Bis-diamine administration during pregnancy induces developmental and reproductive toxicities in rats


Bis-diamine was developed as amebicidal and male contraceptive agents; however, it is also reported to induce characteristic congenital heart defects especially in the cardiac conotruncal area of rats. Because of its characteristic congenital heart defects, bis-diamine-induced animal models can be used for studying congenital heart defects. However, comprehensive toxicological information regarding bis-diamine-induced congenital heart defects in this animal model is not available.

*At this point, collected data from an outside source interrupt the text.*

-- ==== Sys2Proof/Word.lean ====
section
/-! DEFINITION. Word.lean: the register word (R11), the byte, and the plainest arithmetic on integers that the
chapters use. -/
namespace Sys2Proof

/-- A register word (R11: every register is 32 bits wide). -/
abbrev Word := BitVec 32

/-- A byte of the host bus, of an image or of a frame. -/
abbrev Byte := BitVec 8

/-- `v` limited to `lo` at the bottom and `hi` at the top. -/
def clampInt (lo hi v : Int) : Int := if v < lo then lo else if hi < v then hi else v

/-- `v` limited to `hi` at the top. -/
def satNat (hi v : Nat) : Nat := if hi < v then hi else v

/-- The two's-complement reading of the low `w` bits of `v`. -/
def signedOf (w v : Nat) : Int :=
  if v % 2 ^ w < 2 ^ (w - 1) then ((v % 2 ^ w : Nat) : Int) else ((v % 2 ^ w : Nat) : Int) - (2 ^ w : Nat)

/-- The low `w` bits of the two's-complement form of `v`. -/
def unsignedOf (w : Nat) (v : Int) : Nat := (v % (2 ^ w : Nat)).toNat

end Sys2Proof
end

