-- ==== Sys2Proof/Machine/Fields.lean ====
section
/-! DEFINITION. Machine/Fields.lean: every register of the register map (spec/15, R412, R413) with its address,
its reset word and its writable bits (R11), and every field of the field tables of the chapters. -/
namespace Sys2Proof.Machine

/-- The registers of Tables 15-3 to 15-10. A register that the map repeats for each element is one name here, and
the element's number is the second half of its key. A register reached through a select field (R423) is stored once
for each value of that field. -/
inductive Reg where
  | GLB_ID | GLB_STATUS | GLB_CTRL | ALR_SUM | ALR_MASK | ALR_EVT | ALR_RAIL | ALR_PHLO | ALR_PHHI | ALR_ST
  | HB_CTRL | HB_STATUS | HB_ADDR | HB_CNT | HB_ARA | TB_CTRL | TB_STATUS | TB_SYNC | TB_SPHASE | TB_EPOCH_HI
  | TB_EPOCH_LO | TB_MCNT | TB_XCNT | TB_RSMP | TB_RSLK | LY_CTRL | LY_STATUS | LY_EVENT | LY_HOPD | LY_TOFS
  | LY_ERRC | LY_ACT | LY_ACTE_HI | LY_ACTE_LO | LY_ACTOK_HI | LY_ACTOK_LO | LY_ACTNO_HI | LY_ACTNO_LO
  | LY_GSEL | LY_GSTAT | LY_GCMD | LY_GTOT | LY_GPWR | RL_CTRL | RL_STATUS | RL_TDLY | RL_TCON | RL_RAMP
  | RL_TMO | RL_VOC | RL_SCNT | RL_VTGT | RL_ITGT | RL_VSLEW | RL_VACC | RL_VJERK | RL_ISLEW | RL_IACC
  | RL_IJERK | RL_LCTL | RL_LSTAT | RL_DLIM | RL_FXP | RL_SEXP | RL_DUTY | RL_LCNT | RL_MCTL | RL_MDUTY
  | RL_MANI | RL_FCTL | RL_PSET | RL_PISET | RL_ATCTL | RL_ATRES | RL_PMCTL | RL_PMSTAT | RL_PMROT | RL_PMBAL
  | RL_TRCTL | RL_TRTHR | RL_TRSTAT | RL_REVS | RL_TCTL | RL_VAVG | RL_IAVG | RL_PAVG | RL_EFWD_HI | RL_EFWD_LO
  | RL_EREV_HI | RL_EREV_LO | LK_CTRL | LK_STATUS | LK_EVENT | LK_ERRC | LK_ID_HI | LK_ID_LO | LK_PINFO
  | LK_PTEMP | RL_OV | RL_UV | RL_IBUD | RL_PRIO | RL_OVL | RL_TWF | RL_TWR | RL_PSTAT | PH_PCFG | PH_GUARD
  | PH_OVR | PH_DTOVR | PH_PSTAT | PH_PDUTY | PH_PPER | PH_PEVT | PH_ICAL | PH_IRAW | PH_ITEL | PH_ISTAT
  | PH_MSTAT | PH_WEAR | PH_FCNT | PH_BTRIM | ST_CFG | ST_FLAG | ST_CNT | ST_TEST | CV_CTRL | CV_STATUS
  | CV_VBDIV | CV_SCRUB | CV_CALSEL | CV_CALDATA | CV_CHSEL | CV_CHDATA | CV_VBUS | CV_VIN | CV_VINT
  | CV_TRIG | CV_TRES0 | CV_TRES1 | CV_SNS | CV_TRIM | CV_PKMAX | CV_PKMIN | CMP_SEL | CMP_THR | CMP_CONS
  | CMP_STATUS | CMP_ABOVE | CMP_BELOW | PR_PBUDGET | PR_VBOV | PR_VBUV | PR_START | PR_STATUS | PR_PDEV
  | PR_PPLAN | PR_QSTAT | TH_SEL | TH_CFG | TH_PAR1 | TH_PAR2 | TH_PAR3 | TH_STATUS | TH_DIE | TH_TEMP
  | TM_CTRL | TM_CNT | TM_TOP | TM_STAT | TM_CHSEL | TM_CHCFG | TM_CHVAL | TIO_AUX | TIO_OUT | TIO_IN
  | FAN_CTRL | FAN_CURVE | FAN_TACH | FAN_STAT | FAN_DERATE | FAN_IGAIN | FAN_IBAND | FM_CTRL | FM_STATUS
  | FM_CMD | FM_RETP_LO | FM_RETP_HI | FM_RETS | FM_CNT | FM_RSTC | BR_STAT | MS_SEL | MS_CFG | MS_LIM
  | MS_STAT | LB_CTRL | LB_STATUS | LB_SEL | LB_NEWEST | LB_DATA | TR_CTRL | TR_CMD | TR_TRIG | TR_STATUS
  | TR_PAGE | TR_FRZE_HI | TR_FRZE_LO | RP_CTRL | RP_STATUS | RP_DREC | RP_DREP | DBG_CMD | DBG_STATUS
  | DBG_CHAL_HI | DBG_CHAL_LO | FU_BUF | RG_CTRL | RG_CMD | RG_STATUS | RG_EVENT | RG_PAGE | RG_SLEN
  | RG_SWAPE_HI | RG_SWAPE_LO | RG_LASTE_HI | RG_LASTE_LO | RG_AID | RG_SID | RG_ACRC | RG_ASEQ | RG_SCRUB
  | SV_STATUS | SV_EVENT | FU_CMD | FU_STATUS | FU_OFS | FU_ACTE_HI | FU_ACTE_LO | FU_ISEL | FU_INFO0
  | FU_INFO1 | FU_INFO2 | SJ_STATUS | LC_SEL | LC_VAL_HI | LC_VAL_LO | KEY_STAT
deriving DecidableEq, Repr

/-- One line of the register map: the address of element 0, the stride, how many addresses there are, how many copies
are stored, the reset word, and the masks of the RW, W1C and RWL bits (R11). -/
structure RegRow where
  base : Nat
  stride : Nat
  addrs : Nat
  copies : Nat
  reset : Nat
  rw : Nat
  w1c : Nat
  rwl : Nat
deriving DecidableEq, Repr
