/-- FAULT_HOLD_END: the fault hold ends and the phase is shed, or no longer held in OFF (R202). -/
def execFaultHoldEnd (p : Fin 48) (s : State) : Host.Outcome State Fault Refusal :=
  clocked s (
    if s.fld PH_MSTAT.STATE p ≠ phHeld then s
    else
      let s := s.advance (s.phase p).holdEnd
      match s.phRail p with
      | none => s.setFld PH_MSTAT.STATE p phNone
      | some n =>
        let off := !s.live n
        let s := s.setFld PH_MSTAT.STATE p (if off then phNone else phShed)
        let s := s.modPhase p fun x => { x with since := s.now, addDue := !off &&
          (!s.active.splice[p].shedok || s.fldStep RL_PMCTL.PMEN n s.now == 0) }
        (s.modMan n fun m => { m with discard := true }).faultLeave n)

/-- The order of R187: wear, then ORDER. -/
def State.wearLe (s : State) (p q : Fin 48) : Bool :=
  decide ((s.phase p).wear < (s.phase q).wear) ||
    (decide ((s.phase p).wear = (s.phase q).wear) && decide (s.fld PH_PCFG.ORDER p ≤ s.fld PH_PCFG.ORDER q))

/-- The phase that R187 sheds among some. -/
def State.shedPick (s : State) (ps : List (Fin 48)) : Option (Fin 48) := (sortBy s.wearLe ps).getLast?

/-- A phase added at step `t` (R188). (Log entries: 29 DEDUCED, 35 DEDUCED.) -/
def State.addPhase (s : State) (p : Fin 48) (n : Fin 12) (t : Nat) : State :=
  let s := s.setFld PH_MSTAT.STATE p phActive
  let s := s.modPhase p fun x => { x with since := t + 2, was := phShed, addDue := false, killRun := 0, killPer := none, shedAt := none }
  let s := s.setFld RL_PMROT.ADDCNT n (s.fld RL_PMROT.ADDCNT n + 1)
  (s.modMan n fun m => { m with discard := true }).phaseReturn p t false false

/-- A shed decided at step `t` waits for the phase's first rising commit at or after t + 2 (R188); one that waits already goes on. (Log
entry: 35 DEDUCED.) -/
def State.decideShed (s : State) (p : Fin 48) (t : Nat) : State :=
  if (s.phase p).shedAt.isSome || (s.phase p).shedding then s else s.modPhase p fun x => { x with shedAt := some (t + 2) }

/-- A state in which the phase manager evaluates (R184). -/
def State.managing (s : State) (n : Fin 12) : Bool := decide (1 ≤ s.rst n ∧ s.rst n ≤ stRampdown)

/-- The active phases, those of them that may be shed, and the shed phases in the order R187 adds them. -/
def State.activeList (s : State) (n : Fin 12) : List (Fin 48) := s.phasesIn n phActive
def State.shedable (s : State) (n : Fin 12) : List (Fin 48) :=
  (s.activeList n).filter fun (p : Fin 48) => s.active.splice[p].shedok
def State.addable (s : State) (n : Fin 12) : List (Fin 48) := sortBy s.wearLe (s.phasesIn n phShed)

/-- A rotation may be made (R189): both counts 0, no responder action, and a shed phase less worn than the one R187 would shed. (Log
entries: 35 DEDUCED, 52 DESIGN CHOICE.) -/
def State.rotate (s : State) (n : Fin 12) (t : Nat) : State :=
  let m := (s.rail n).man
  if m.shedCnt ≠ 0 ∨ m.addCnt ≠ 0 ∨ s.fld RL_TRSTAT.ACT n ≠ 0 ∨ s.allOff n ∨ m.rotPh.isSome then s
  else match s.addable n, s.shedPick (s.shedable n) with
    | a :: _, some w =>
      if (s.phase a).wear < (s.phase w).wear then
        (s.addPhase a n t).modMan n fun m => { m with rotPh := some (a, none), rotBell := 0 }
      else s
    | _, _ => s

In this study, we investigated and characterized an animal model for bis-diamine-induced congenital heart defects. A single dose of 200-mg bis-diamine was administered by oral gavage to pregnant rats on gestation day 10, and then observed the representative toxicological endpoints for general systemic health of pregnant rats, embryo-fetal development, and parturition.


Characteristic congenital heart defects and other birth defects similar to DiGeorge syndrome were observed in bis-diamine-administered pregnant rats. In addition, developmental and reproductive toxicity findings, including increased postimplantation loss, decreased fetal weight, increased perinatal death, and increased gestation period, were observed in bis-diamine-administered pregnant rats. In particular, these developmental and reproductive toxicities were observed without maternal toxicity findings.


These results will be useful to use this animal model for further studies in congenital heart defects, cardiovascular defects, and understanding their mechanisms.


DiGeorge syndrome; birth defects; congenital heart defects; conotruncal anomalies; teratogen.